I’ll still be posting links on social media (mastodon and bluesky), just not curating them into link posts afterwards.
And I’ll still be posting photos at the end of each newsletter because I find that personally uplifting.
This is just the first plan and it might fail #
If none of this makes any sort of headway towards turning things around for my work or career, then obviously I’ll end up looking for a full-time job somewhere here in Iceland and put the newsletter and blog on a hiatus.
That’d be fine. Not fun, but also not a disaster. I’d rather preserve my independence, but keeping a roof over my head is more important.
Part of my promise to myself this year is that I will give myself the time and space to try a few new (and old) things as well. I don’t know what that will look like, but if that changes things, then it changes things. (Obviously.)

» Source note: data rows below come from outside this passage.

-- ==== Sys2Proof/Machine/Scull.lean ====
section
/-! DEFINITION. The Scull datapath (R222 to R256) but for the firing of triggers: instructions with their distances, block
instructions up to their switch points, timed switches, launched jobs and loads, faults, endings, cancel and the store
writes. -/

namespace Sys2Proof.Machine

/-! ### Instruction words (R230, R232) -/

/-- OP of an instruction. -/
def scOp (w : Nat) : Nat := bits w 58 6
/-- XR. -/
def scXR (w : Nat) : Nat := bits w 55 3
/-- XM. -/
def scXM (w : Nat) : Nat := bits w 52 3
/-- XO. -/
def scXO (w : Nat) : Nat := bits w 49 3
/-- YR. -/
def scYR (w : Nat) : Nat := bits w 46 3
/-- YM. -/
def scYM (w : Nat) : Nat := bits w 43 3
/-- YO. -/
def scYO (w : Nat) : Nat := bits w 40 3
/-- D. -/
def scD (w : Nat) : Nat := bits w 36 4
/-- A. -/
def scA (w : Nat) : Nat := bits w 32 4
/-- B. -/
def scB (w : Nat) : Nat := bits w 28 4
/-- IMM. -/
def scImm (w : Nat) : Nat := bits w 0 28

/-- The operations of R232; every other OP is reserved. -/
def scOps : List Nat :=
  [0, 1, 2, 3, 4, 5, 6, 7, 8, 9, 0x10, 0x11, 0x12, 0x13, 0x14, 0x15, 0x16, 0x17, 0x18, 0x19, 0x1A, 0x1B, 0x1C, 0x20, 0x21,
   0x22, 0x23]

/-- S register of a set; a field names it by its low three bits (R230). -/
def SSet.sGet (x : SSet) (n : Nat) : Nat := x.s.get (n % 8) 0
/-- An S register takes a value. -/
def SSet.setS (x : SSet) (n v : Nat) : SSet := { x with s := x.s.set (n % 8) (v % 2 ^ 32) 0 }
/-- AD register of a set. -/
def SSet.adGet (x : SSet) (n : Nat) : Nat := x.ad.get (n % 8) 0
/-- OF register of a set. -/
def SSet.offGet (x : SSet) (n : Nat) : Int := x.off.get (n % 8) 0
/-- The word of lane l of a C register. -/
def SSet.cGet (x : SSet) (r l : Nat) : Nat := x.c.get (8 * r + l) 0
/-- Lane l of an accumulator; a field names it by its low two bits (R230). -/
def SSet.aGet (x : SSet) (r l : Nat) : Sample := x.a.get (8 * (r % 4) + l) ⟨0, 0⟩

/-! ### Endings (R248 to R250) -/

/-- The running set-L job ends: what is on its way lands, and its completion waits to be returned (R248). -/
def Die.scullLEnd (d : Die) (p status reason fpc : Nat) (cancel : Bool) : Die :=
  let s := (d.scull p).flushL
  match s.cur with
  | none => d
  | some j =>
    d.setScull p { s with cur := none, l := s.l.halted
                          ended := s.ended ++ [⟨j, status, reason, fpc, s.curBeats, s.l.sGet 7, s.l.job, cancel⟩] }

/-- The beats of a piece of a calibration job (R441, R447). -/
def Die.piece (d : Die) : Nat := max (d.rd F.SFE_CALXCTL_PIECE) 1

/-- A fault is counted and recorded (R249). -/
def Die.scullFaultNote (d : Die) (p pc op reason : Nat) (setT : Bool) : Die :=
  let d := d.errRow 3 p (d.scull p).act.job
  (((((d.cnt (F.SCULL_FAULTS_COUNT p) 1).wr (F.SCULL_FAULT_FPC p) pc).wr (F.SCULL_FAULT_FOP p) op).wr
    (F.SCULL_FAULT_FREASON p) reason).wr (F.SCULL_FAULT_FSET p) (b2n setT)).hwSet (pgScull p) B.SCULL_PROGFAULT

/-- A program fault of the active set: a job ends with STATUS 2, a handler as if SWITCH had issued (R249). -/
def Die.scullFault (d : Die) (p op reason : Nat) : Die :=
  let s := d.scull p
  let pc := s.act.pc
  let d := d.scullFaultNote p pc op reason s.setT
  if s.setT then d.scullTEnd p else d.scullLEnd p 2 reason (pc % 2048) false

/-- The context of a handler's slot job is torn down; a handler without a live slot job has none (R509). -/
def Die.containJob (d : Die) (p job : Nat) : Die :=
  let live := (d.jobs.look job).isSome
  let d := d.errRow 2 p job
  if live then d.killJob job else d

/-- A scratchpad access that did not complete normally ends the active set's job or handler (R250, R509). -/
def Die.scullMemErr (d : Die) (p : Nat) (st : AccSt) : Die :=
  let s := d.scull p
  let d := d.hwSet (pgScull p) B.SCULL_MEMERR
  let d := if st = .unc then d.noteUnc else d
  if s.setT then (d.scullTEnd p).containJob p s.t.job
  else d.scullLEnd p 3 (stReason st) (s.l.pc % 2048) false

/-- The stored words of the instruction at an index (R222). -/
def progKeys (pc : Nat) : List Nat := [0x8000 + 2 * pc, 0x8001 + 2 * pc]

/-- The active set stands at its next instruction: an index past 2,047 and a reserved OP, once its words have been read (R250), are faults,
after which the next handler may start (R249). The OP recorded for an index past the store is a free value (log entry 3). -/
def Die.scullSettle (d : Die) (p fuel : Nat) : Die :=
  match fuel with
  | 0 => d
  | k + 1 =>
    let s := d.scull p
    let x := s.act
    if ¬ x.running then d
    else if 2047 < x.pc then ((d.scullFault p (Config.freeNat d.freeNo % 64) 1).used).scullSettle p k
    else if scOps.contains (scOp (s.prog.get x.pc 0)) then d
    else
      let a := d.scullReads p (progKeys x.pc)
      (if a.2 then a.1.scullFault p (scOp (s.prog.get x.pc 0)) 2 else a.1.scullMemErr p .unc).scullSettle p k

/-! ### Issue (R224 to R226, R236) -/

/-- How an instruction goes: on to the next one, to a given index, ended with its set's program, still in progress, stopped by
a fault (R249) or a failed access (R250). The number is the beats it takes. -/
inductive SRes where
  | next (d : Die) (beats : Nat)
  | goto (d : Die) (pc beats : Nat)
  | over (d : Die)
  | hold (d : Die) (beats : Nat)
  | fault (d : Die) (reason : Nat)
  | memErr (d : Die) (st : AccSt)

/-- An instruction reads stored words of X, of Y or of the program store; an uncorrectable one ends it as a failed access does (R250). -/
def Die.scReading (d : Die) (p : Nat) (ks : List Nat) (f : Die → SRes) : SRes :=
  let a := d.scullReads p ks
  if a.2 then f a.1 else .memErr a.1 .unc

/-- X or Y words as stored words. -/
def xyKeys (y : Bool) (as : List Nat) : List Nat := as.map (fun a => b2n y * 0x4000 + a % xyWords)

/-- The loop levels and the index after the one before `n` has been done, the innermost level first (R236). -/
def loopNext (loops : List SLoop) (n : Nat) : List SLoop × Nat :=
  match loops with
  | [] => ([], n)
  | l :: rest =>
    if n ≠ l.stop then (l :: rest, n)
    else if 1 < l.left then ({ l with left := l.left - 1 } :: rest, l.start)
    else loopNext rest n

/-- `n` counted beats pass (R226). -/
def Die.scullPass (d : Die) (p n : Nat) : Die :=
  let d := d.scullBeats p n
  d.setScull p ((d.scull p).advance n)

/-- The active set stands at index pc, under its loops (R236). -/
def Scull.goOn (s : Scull) (pc : Nat) : Scull :=
  let e := loopNext s.act.loops pc
  s.setAct { s.act with loops := e.1, pc := e.2, bpos := 0, waitf := none, ops := (0, 0) }

/-- The first issue of a handler records how long after its firing it came, in ticks (R244). -/
def Die.scullLatency (d : Die) (p : Nat) : Die :=
  let s := d.scull p
  match s.swFrom with
  | some k =>
    if s.setT then
      (d.setScull p { s with swFrom := none }).wr (F.SCULL_SWLAT_TICKS p)
        (min (max (d.rd (F.SCULL_SWLAT_TICKS p)) (d.time.ticks - k)) (2 ^ 32 - 1))
    else d
  | none => d

/-- The program of the active set ends after its END or SWITCH: the job ends, or the handler does (R243, R248). -/
def Die.scullOver (d : Die) (p : Nat) : Die :=
  if (d.scull p).setT then d.scullTEnd p else d.scullLEnd p 0 0 0 false

/-- The effect of an instruction's outcome. -/
def SRes.take (p op : Nat) (r : SRes) : Die :=
  match r with
  | .next d b => ((d.scullPass p b).setScull p (((d.scullPass p b).scull p).goOn ((d.scull p).act.pc + 1))).scullSettle p 9
  | .goto d pc b => ((d.scullPass p b).setScull p (((d.scullPass p b).scull p).goOn pc)).scullSettle p 9
  | .over d => ((d.scullPass p 1).scullOver p).scullSettle p 9
  | .hold d b => d.scullPass p b
  | .fault d reason => (d.scullFault p op reason).scullSettle p 9
  | .memErr d st => (d.scullMemErr p st).scullSettle p 9

/-- CAL_PIECE_CUT: a calibration job that has counted PIECE beats ends at its switch point with STATUS 4 (R441). -/
def Die.calCut (d : Die) (p : Nat) : Die :=
  let s := d.scull p
  match s.cur with
  | some j => if j.cal ∧ d.piece ≤ s.curBeats then d.scullLEnd p 4 0 0 false else d
  | none => d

Do let me know what you think about this overall (and only partially formed) idea and I’m still open for suggestions. I think it might work. At least it should be fun to try.
I’m not ruling out the unexpected. If a side activity or something off-topic suddenly gets more traction than the main newsletter, then I will absolutely pursue that instead. I don’t expect anything like that will happen but building a sustainable business is more important that building a specific business. Those are two very different tasks.
If you define success as attaining a singular and specific thing, then success will almost always remain out of your grasp.
But if success is I’d like things to improve somewhat and I don’t particularly care how it happens then that’s an open-ended search which is much more likely to succeed.